*GOAL OF THE EXERCISE*
Give back the line that contains "def ISP_COMMITS.COUNT : Fld" and every following line, exactly as they appear, through the end of the data.

───── DATASET RECORDS ─────

/-- R409: RWC, reset 0. -/
def CAL_CTL.VIEW : Fld := { at0 := 0x5800008, len := 1 }
/-- R409: RWC, reset 1. -/
def CAL_CTL.USE_MEAS : Fld := { at0 := 0x5800007, len := 1, rst := fun _ _ => 1 }
/-- R409: RWC, reset 1. -/
def CAL_CTL.STORE : Fld := { at0 := 0x5800006, len := 1, rst := fun _ _ => 1 }
/-- R409: RWC, reset 1. -/
def CAL_CTL.RESTORE : Fld := { at0 := 0x5800005, len := 1, rst := fun _ _ => 1 }
/-- R409: RWC, reset 0xF. -/
def CAL_CTL.AUTO_EN : Fld := { at0 := 0x5800000, len := 4, rst := fun _ _ => 0xf }
/-- R409: RO, reset 0. -/
def CAL_STATUS.LEFT : Fld := { at0 := 0x5800030, len := 8 }
/-- R409: RO, reset 0. -/
def CAL_STATUS.AUTO : Fld := { at0 := 0x5800021, len := 1 }
/-- R409: RO, reset 0. -/
def CAL_STATUS.RUNNING : Fld := { at0 := 0x5800020, len := 1 }
/-- R409: RO, reset 0. -/
def CAL_FIRST.FIRST : Fld := { at0 := 0x5800040, len := 64 }
/-- R409: RO, reset 0. -/
def CAL_DUE.DUE : Fld := { at0 := 0x5800080, len := 64 }
/-- R409: RO, reset 0x0. -/
def CAL_DUE_POS.DUE : Fld := { at0 := 0x58000c0, len := 4 }
/-- R409: RWC, reset 0x50. -/
def CAL_THRESH.ENC : Fld := { at0 := 0x5800110, len := 8, rst := fun _ _ => 0x50 }
/-- R409: RWC, reset 0x50. -/
def CAL_THRESH.DIE : Fld := { at0 := 0x5800108, len := 8, rst := fun _ _ => 0x50 }
/-- R409: RWC, reset 0x30. -/
def CAL_THRESH.HEAD : Fld := { at0 := 0x5800100, len := 8, rst := fun _ _ => 0x30 }
/-- R409: RWC, reset 0x10. -/
def CAL_LIMIT_HEAD.MIN_EYE : Fld := { at0 := 0x5800138, len := 8, rst := fun _ _ => 0x10 }
/-- R409: RWC, reset 0x08. -/
def CAL_LIMIT_HEAD.PHASE_STEP : Fld := { at0 := 0x5800130, len := 8, rst := fun _ _ => 8 }
/-- R409: RWC, reset 0x08. -/
def CAL_LIMIT_HEAD.TRIM_STEP : Fld := { at0 := 0x5800128, len := 8, rst := fun _ _ => 8 }
/-- R409: RWC, reset 0x10. -/
def CAL_LIMIT_HEAD.TAP_STEP : Fld := { at0 := 0x5800120, len := 8, rst := fun _ _ => 0x10 }
/-- R409: RWC, reset 0x0100. -/
def CAL_LIMIT_SC.RES_MAX : Fld := { at0 := 0x5800150, len := 16, rst := fun _ _ => 0x100 }
/-- R409: RWC, reset 0x40. -/
def CAL_LIMIT_SC.MIN_PERIODS : Fld := { at0 := 0x5800148, len := 8, rst := fun _ _ => 0x40 }
/-- R409: RWC, reset 0x64. -/
def CAL_LIMIT_SC.WINDOW : Fld := { at0 := 0x5800140, len := 8, rst := fun _ _ => 0x64 }
/-- R409: RW, reset 0. -/
def CAL_RUNS.COUNT : Fld := { at0 := 0x5800180, len := 32 }
/-- R409: RW, reset 0. -/
def CAL_REJECTS.COUNT : Fld := { at0 := 0x58001a0, len := 32 }
/-! ### Table 14.4, 14_ripening.md -/

/-- R410: RWC, reset 0. -/
def CAL_HEAD_TAP.T_BASE : Fld := { at0 := 0x5808010, len := 16, s1 := 0x80 }
/-- R410: RWC, reset 0. -/
def CAL_HEAD_TAP.BASE : Fld := { at0 := 0x5808000, len := 8, s1 := 0x80 }
/-- R410: RWC, reset 0. -/
def CAL_HEAD_MODEL.RNOM : Fld := { at0 := 0x5808030, len := 16, s1 := 0x80 }
/-- R410: RWC, reset 0. -/
def CAL_HEAD_MODEL.TC : Fld := { at0 := 0x5808020, len := 16, s1 := 0x80 }
/-- R410: RO, reset 0. -/
def CAL_HEAD_RES.FIRE_R : Fld := { at0 := 0x580805e, len := 2, s1 := 0x80 }
/-- R410: RO, reset 0. -/
def CAL_HEAD_RES.PHASE_R : Fld := { at0 := 0x580805c, len := 2, s1 := 0x80 }
/-- R410: RO, reset 0. -/
def CAL_HEAD_RES.TRIM_R : Fld := { at0 := 0x580805a, len := 2, s1 := 0x80 }
/-- R410: RO, reset 0x0. -/
def CAL_HEAD_RES.REASON : Fld := { at0 := 0x5808056, len := 4, s1 := 0x80 }
/-- R410: RO, reset 0. -/
def CAL_HEAD_RES.PHASE : Fld := { at0 := 0x5808050, len := 6, s1 := 0x80 }
/-- R410: RO, reset 0. -/
def CAL_HEAD_RES.TRIM : Fld := { at0 := 0x5808048, len := 8, s1 := 0x80 }
/-- R410: RO, reset 0. -/
def CAL_HEAD_RES.FIRE : Fld := { at0 := 0x5808040, len := 8, s1 := 0x80 }
/-- R410: RO, reset 0. -/
def CAL_HEAD_TREF.DIE : Fld := { at0 := 0x5808070, len := 16, s1 := 0x80 }
/-- R410: RO, reset 0. -/
def CAL_HEAD_TREF.HEAD : Fld := { at0 := 0x5808060, len := 16, s1 := 0x80 }
/-- R410: RO, reset 0. -/
def CAL_POS_CFG.TREF : Fld := { at0 := 0x5810010, len := 16, s1 := 0x80 }
/-- R410: RWC, reset 0xF. -/
def CAL_POS_CFG.SRC : Fld := { at0 := 0x5810000, len := 4, s1 := 0x80, rst := fun _ _ => 0xf }
/-- R410: RO, reset 0. -/
def CAL_POS_RES.SC_R : Fld := { at0 := 0x581003d, len := 3, s1 := 0x80 }
/-- R410: RO, reset 0x0. -/
def CAL_POS_RES.REASON : Fld := { at0 := 0x5810039, len := 4, s1 := 0x80 }
/-- R410: RO, reset 0. -/
def CAL_POS_RES.VALUE : Fld := { at0 := 0x5810020, len := 16, s1 := 0x80 }
/-- R410: RO, reset 0. -/
def CAL_POS_OFS.OFS_S : Fld := { at0 := 0x5810050, len := 16, s1 := 0x80 }
/-- R410: RO, reset 0. -/
def CAL_POS_OFS.OFS_C : Fld := { at0 := 0x5810040, len := 16, s1 := 0x80 }
/-- R410: RO, reset 0. -/
def CAL_POS_GAIN.GAIN_S : Fld := { at0 := 0x5810070, len := 16, s1 := 0x80 }
/-- R410: RO, reset 0. -/
def CAL_POS_GAIN.GAIN_C : Fld := { at0 := 0x5810060, len := 16, s1 := 0x80 }
/-! ### Table 15.8, 15_inspection_cameras.md -/

/-- R437: RWC, reset 0x2C. -/
def CAM_CTL.DT : Fld := { at0 := 0x6000010, len := 6, s1 := 0x20000, rst := fun _ _ => 0x2c }
/-- R437: RWC, reset 0x0. -/
def CAM_CTL.VC : Fld := { at0 := 0x600000c, len := 4, s1 := 0x20000 }
/-- R437: RWC, reset 0x0. -/
def CAM_CTL.LANE_INV : Fld := { at0 := 0x6000008, len := 4, s1 := 0x20000 }
/-- R437: RWC, reset 0b11. -/
def CAM_CTL.LANES : Fld := { at0 := 0x6000001, len := 2, s1 := 0x20000, rst := fun _ _ => 3 }
/-- R437: RWC, reset 0. -/
def CAM_CTL.EN : Fld := { at0 := 0x6000000, len := 1, s1 := 0x20000 }
/-- R437: RO, reset 0. -/
def CAM_STATUS.LEVEL : Fld := { at0 := 0x6000030, len := 14, s1 := 0x20000 }
/-- R437: RO, reset 0. -/
def CAM_STATUS.ULPS : Fld := { at0 := 0x6000024, len := 1, s1 := 0x20000 }
/-- R437: RO, reset 0. -/
def CAM_STATUS.SETS2 : Fld := { at0 := 0x6000023, len := 1, s1 := 0x20000 }
/-- R437: RO, reset 0. -/
def CAM_STATUS.STATE : Fld := { at0 := 0x6000020, len := 3, s1 := 0x20000 }
/-- R437: RWC, reset 0x03E8. -/
def CAM_CFG.TRIG_WIN : Fld := { at0 := 0x6000050, len := 16, s1 := 0x20000, rst := fun _ _ => 0x3e8 }
/-- R437: RWC, reset 0x64. -/
def CAM_CFG.FRAME_TO : Fld := { at0 := 0x6000048, len := 8, s1 := 0x20000, rst := fun _ _ => 0x64 }
/-- R437: RW, reset 0. -/
def CAM_FRAMES.COUNT : Fld := { at0 := 0x6000080, len := 32, s1 := 0x20000 }
/-- R437: RW, reset 0. -/
def CAM_DROPS.COUNT : Fld := { at0 := 0x60000a0, len := 32, s1 := 0x20000 }
/-- R437: RW, reset 0. -/
def CAM_ECC_ERR.COUNT : Fld := { at0 := 0x60000c0, len := 32, s1 := 0x20000 }
/-- R437: RW, reset 0. -/
def CAM_CRC_ERR.COUNT : Fld := { at0 := 0x60000e0, len := 32, s1 := 0x20000 }
/-- R437: RW, reset 0. -/
def CAM_LINE_ERR.COUNT : Fld := { at0 := 0x6000100, len := 32, s1 := 0x20000 }
/-- R437: RW, reset 0. -/
def CAM_DISCARD.COUNT : Fld := { at0 := 0x6000120, len := 32, s1 := 0x20000 }
/-- R437: RW, reset 0. -/
def CAM_TRIG_DISCARD.COUNT : Fld := { at0 := 0x6000140, len := 32, s1 := 0x20000 }
/-- R437: RW, reset 0. -/
def CAM_FIFO_PEAK.PEAK : Fld := { at0 := 0x6000160, len := 14, s1 := 0x20000 }
/-- R437: W1S, reset 0. -/
def ISP_COMMIT.COMMIT : Fld := { at0 := 0x600019f, len := 1, s1 := 0x20000 }
/-- R437: RO, reset 0x0. -/
def ISP_COMMIT.REASON : Fld := { at0 := 0x6000188, len := 4, s1 := 0x20000 }
/-- R437: RO, reset 0. -/
def ISP_COMMITS.COUNT : Fld := { at0 := 0x60001a0, len := 32, s1 := 0x20000 }
/-! ### Table 15.9, 15_inspection_cameras.md -/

─────

*EXERCISE ANSWER*
def ISP_COMMITS.COUNT : Fld := { at0 := 0x60001a0, len := 32, s1 := 0x20000 }
/-! ### Table 15.9, 15_inspection_cameras.md -/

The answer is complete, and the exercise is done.